Otworzył list Małgosi. Jego Małgosi. Do TEGO CAŁEGO PAWŁA. Który wcale nie został gdzieś tam w Stanach, tylko najwyraźniej tkwił w jej głowie, a może i w sercu. No tak… cóż on, Maciek, może jej zaoferować? Jaką przyszłość? A Paweł? Małgosia kiedyś opowiadała, że jego rodzice mają dom, czy coś… chyba jakąś łódkę, może jacht?
– To tylko listy! – krzyknęła Małgosia. – To tylko zwrot grzecznościowy.
– Tak? Bardzo ciekawe. Do każdego piszesz per „kochany”? A czemu nie „drogi”? Czemu nie „drogi Pawle” tylko akurat „kochany”? A czemu nie po prostu „hej?”. Czemu „kochany Pawle?” – gorączkował się Maciek.
– Maciek… otworzyłeś akurat taki list. W innych jest „hej”. W innych jest „cześć”… Zajrzyj.
– Nie mam zwyczaju czytać cudzych listów.
– A ten przeczytałeś!
– Dobrze wiesz, że nie! Wiesz, że tylko nagłówek! I trudno było go nie przeczytać, skoro wyskoczył na cały ekran! Kolorowy!
– To przeczytaj! Ten był zresztą z życzeniami urodzinowymi.
– No to już szczyt! Pamiętasz o jego urodzinach?
– Maciek! Zapewniam cię, że w moich listach nic takiego nie ma. Prędzej byś znalazł to, czego szukasz, w jego listach do mnie.
– Co takiego?! – Maciek aż oczy wytrzeszczył ze zdumienia. Facet coś ci pisze… coś… intymnego, a ty za moimi plecami z nim korespondujesz?
– Ale on jest tam samotny!
– Wiesz co…? Wiesz co? – Maciek zaciskał dłonie w pięści. – Samotny? Samotny, mówisz?
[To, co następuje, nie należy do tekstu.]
-- ==== Sys2Proof/Machine/Apply.lean ====
section
/-!
DEFINITION. Sys2Proof/Machine/Apply.lean: the records of a Basgar image take effect one by one (R364, R365, R368).
-/

namespace Sys2Proof.Machine

/-- The words of a record's payload. -/
def BasRec.words (r : BasRec) (b : Nat → Nat) : List Nat := (List.range (r.len / 4)).map (fun i => imgWord b (r.off + 16 + 4 * i))

/-- Words in pairs: address and value. -/
def pairsOf : List Nat → List (Nat × Nat)
  | a :: v :: r => (a, v) :: pairsOf r
  | _ => []

/-- A list cut into pieces of n. -/
def cutList (n : Nat) : Nat → List Nat → List (List Nat)
  | 0, _ => []
  | k + 1, l => if n ≤ l.length then l.take n :: cutList n k (l.drop n) else []

/-- The registers that write one entry of a TABLE_LOAD target (R365): the Lane Table's words, or a flow table's buffer and command. -/
def entryWrites (target idx : Nat) (e : List Nat) : List (Nat × Nat) :=
  match target with
  | 1 => e.zipIdx.map (fun x => (R.LNE_LANE_CFG idx x.2, x.1))
  | 3 => e.zipIdx.map (fun x => (R.ING_FT_DATA x.2, x.1)) ++ [(R.ING_FT_CMD, idx + 2 ^ 13)]
  | _ => e.zipIdx.map (fun x => (R.EGS_FT_DATA x.2, x.1)) ++ [(R.EGS_FT_CMD, idx + 2 ^ 17)]

/-- Writes up to the first that is refused. -/
def State.tryWrites (s : State) : List (Nat × Nat) → State × Bool
  | [] => (s, false)
  | p :: r => let w := s.imgWrite p.1 (BitVec.ofNat 32 p.2); if w.2 then w else State.tryWrites w.1 r

/-- The entries of a target that registers write, each one register write under R7: a refused entry leaves nothing of it (R365). -/
def State.tableEntries (s : State) (rec_ target : Nat) : Nat → List (List Nat) → State
  | _, [] => s
  | i, e :: r =>
    let w := s.tryWrites (entryWrites target i e)
    if w.2 then ({ s with evNow := w.1.evNow, log := w.1.log }).applyFail rec_ i 6 else State.tableEntries w.1 rec_ target (i + 1) r

/-- The words of an entry of a target. -/
def entryLen (target : Nat) : Nat := match target with | 1 => 4 | 2 => 2 | 3 => 12 | 4 => 24 | _ => 1

/-- How many entries a target has. -/
def tableSize (target : Nat) : Nat := match target with | 1 => 64 | 3 => 4096 | _ => 65536

/-- A record takes effect, or waits: the state and whether it is done. A record that fails stops the application itself. -/
def State.applyRecord (s : State) (b : Nat → Nat) (r : BasRec) : State × Bool :=
  let w := r.words b
  let idx := s.cfg.idx
  match r.ty with
  | 0x02 => (s.imgWrites idx (pairsOf w), true)
  | 0x03 =>
    let a := w.getD 0 0
    if a % 4 ≠ 0 ∨ 0x800000 ≤ a then (s.applyFail idx a 6, true)
    else
      let v := s.busRead .basgar a
      if v.1.toNat &&& w.getD 1 0 = w.getD 2 0 then (v.2, true)
      else ({ v.2 with cfg := { v.2.cfg with wait := some (v.2.cfg.wait.getD (s.clk.ns + 1000000 * w.getD 3 0)) } }, false)
  | 0x04 =>
    let t := r.param % 256
    let start := w.getD 0 0
    if w.length < 2 ∨ t = 0 ∨ 5 < t ∨ (t = 2 ∧ r.len % 8 ≠ 0) then (s.applyFail idx start 8, true)
    else if t = 2 ∨ t = 5 then
      let addr := if t = 2 then s.rd64 R.HBM_MESH_ADDR_LO R.HBM_MESH_ADDR_HI % 2 ^ 38 + 8 * start else start + 2 ^ 32 * (w.getD 1 0 % 64)
      if !oneStack addr (r.len - 8) then (s.applyFail idx start 8, true)
      else if s.ready (fnHbm (stackOf addr)) then (s.hbmPutBytes addr ((imgBytes b (r.off + 24) (r.len - 8))), true)
      else ({ s with cfg := { s.cfg with wait := some (s.cfg.wait.getD (s.clk.ns + 2000000000)) } }, false)
    else
      let es := cutList (entryLen t) w.length (w.drop 2)
      if tableSize t < start + es.length ∨ entryLen t * es.length + 2 ≠ w.length then (s.applyFail idx start 8, true)
      else (s.tableEntries idx t start es, true)
  | 0x06 => ({ s with cfg := { s.cfg with key := some (r.param % 256, imgBytes b (r.off + 16) 32) } }, true)
  | _ => (s, true)

/-- Is the firmware applying records? -/
def State.applying (s : State) : Bool := s.cfg.stage == 2 && s.cfg.img && !s.cfg.halt && s.f F.CFG_STATUS_STATE == 2

/-- The next record is due; after the last one the configuration locks (R368). -/
def State.nextRecord (s : State) (b : Nat → Nat) (r : BasRec) : State :=
  let off := r.off + 16 + r.len
  let s : State := { s with cfg := { s.cfg with off := off, idx := s.cfg.idx + 1, wait := none } }
  if imgLen b ≤ off then s.lockConfig else s

/-- RECORD_APPLY: the next record of the image is skipped by its MIDs, or applied; a REG_WAIT or a TABLE_LOAD that waits is tried again by the
next command (R364, R368). -/
def State.recordApply (s : State) : State :=
  if !s.applying then s
  else
    let b := s.imgByte
    let r := recAt b s.cfg.off
    if !r.applies s.pins.mid then (s.bump R.CFG_SKIP_CNT).nextRecord b r
    else
      let x := s.applyRecord b r
      if !x.2 || !x.1.applying then x.1 else (x.1.bump R.CFG_REC_CNT).nextRecord b r

/-- The record that waits, where one of this type does, with the end of its time. -/
def State.waitingRecord (s : State) (ty : Nat) : Option (BasRec × Nat) :=
  let r := recAt s.imgByte s.cfg.off
  match s.cfg.wait with
  | some t => if s.applying && r.ty == ty then some (r, t) else none
  | none => none

/-- REG_WAIT_TIMEOUT: the record's timeout passes (R368). -/
def State.regWaitTimeout (s : State) : State :=
  match s.waitingRecord 0x03 with
  | some (r, t) => (s.toNs t).applyFail s.cfg.idx ((r.words s.imgByte).getD 0 0) 7
  | none => s

/-- TABLE_LOAD_TIMEOUT: the stack is not READY after 2,000 ms (R365). -/
def State.tableLoadTimeout (s : State) : State :=
  match s.waitingRecord 0x04 with
  | some (r, t) => (s.toNs t).applyFail s.cfg.idx ((r.words s.imgByte).getD 0 0) 8
  | none => s

end Sys2Proof.Machine
end

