-- ==== Sys2Proof/Machine/ExecCnv.lean ====
section
/-!
DEFINITION. Sys2Proof/Machine/ExecCnv.lean: the meanings of the commands of canvas groups and Staord (R257-R276).
-/

namespace Sys2Proof.Machine

/-- CANVAS_ENABLE (R259). -/
def execCanvasEnable (s : State) : Host.Outcome State Fault Refusal := s.run fun s => s.ctlWrite F.CNV_CTL_EN 1

/-- CANVAS_REPORT (R262). -/
def execCanvasReport (s : State) : Host.Outcome State Fault Refusal := s.run fun s => s.canvasReport

/-- BUDGET_FLIT_RECEIVE (R265). -/
def execBudgetFlitReceive (port : Nat) (flit : BudgetFlit) (s : State) : Host.Outcome State Fault Refusal :=
  s.run fun s => s.idx port 8 fun s => s.budgetReceive port flit

/-- ROW_BUNDLE_SEND (R265). -/
def execRowBundleSend (s : State) : Host.Outcome State Fault Refusal := s.run fun s => s.rowBundle

/-- CANVAS_MASK_DEADLINE (R262). -/
def execCanvasMaskDeadline (s : State) : Host.Outcome State Fault Refusal := s.run fun s => s.maskDeadline

/-- MASK_BUNDLE_SEND (R265). -/
def execMaskBundleSend (s : State) : Host.Outcome State Fault Refusal := s.run fun s => s.maskBundle

/-- CANVAS_ALLOCATION (R267). -/
def execCanvasAllocation (s : State) : Host.Outcome State Fault Refusal := s.run fun s => s.canvasAllocation

/-- FLIT_RECEIVE (R273). -/
def execFlitReceive (port : Nat) (flit : Flit) (s : State) : Host.Outcome State Fault Refusal :=
  s.run fun s => s.idx port 8 fun s => s.flitReceive port flit

/-- REPLAY_TIMEOUT (R273). -/
def execReplayTimeout (port : Nat) (s : State) : Host.Outcome State Fault Refusal :=
  s.run fun s => s.idx port 8 fun s => s.replayTimeout port

/-- LINK_DELAY_MEASURE (R274). -/
def execLinkDelayMeasure (port : Nat) (rx : List (Nat × Nat × Nat)) (s : State) : Host.Outcome State Fault Refusal :=
  s.run fun s => s.idx port 8 fun s => s.linkMeasure port rx

/-- RELAY_FLIT_RECEIVE (R275). -/
def execRelayFlitReceive (port : Nat) (flit : RelayFlit) (s : State) : Host.Outcome State Fault Refusal :=
  s.run fun s => s.idx port 8 fun s => s.relayReceive port flit

/-- RELAY_REASSEMBLY_TIMEOUT (R275). -/
def execRelayReassemblyTimeout (s : State) : Host.Outcome State Fault Refusal := s.run fun s => s.relayTimeout

end Sys2Proof.Machine
end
To może mu jeszcze swoje majtki poślesz!
– Maciek! Jak możesz?
– Jak mogę? Ja ci zaraz powiem, jak mogę! Jest maj! Kurczę! Maj! Czyli… policzmy… – Maciek, mrużąc oczy, zaczął odginać palce: – Wrzesień… październik… kwiecień… maj. Dziesięć miesięcy! Dziesięć miesięcy mnie oszukujesz!!! Dziesięć miesięcy pisujesz sobie do jakiegoś obcego faceta! Pisujesz „kochany Pawle” i pytasz mnie, jak ja mogę? Jak ty możesz? – Ale to nic takiego.
– Jeśli nic takiego, to czemu nigdy mi o tym nie wspomniałaś nawet słowem?
– Bałam się twojej reakcji.
– Mojej? Znaczy, że nie masz do mnie zaufania.
– To ty do mnie.
– Wiesz co… – Maciek zawiesił głos. Powoli wstał sprzed komputera i podniósł leżący na podłodze plecak. – To ty wtedy zrobiłaś mi awanturę o dziewczynę, która mnie nic nie obchodzi, o której istnieniu nawet na śmierć zapomniałem, a sama robisz mi coś takiego? Teraz już wszystko rozumiem. Mama miała rację, jak kiedyś wspomniała, że każdy sądzi według siebie.
– W głosie Maćka czuć było żal, zaskoczenie, rozczarowanie i smutek.
Spojrzał na Małgosię tak, że skuliła się w sobie. Po czym pokiwawszy smętnie głową, po prostu wyszedł.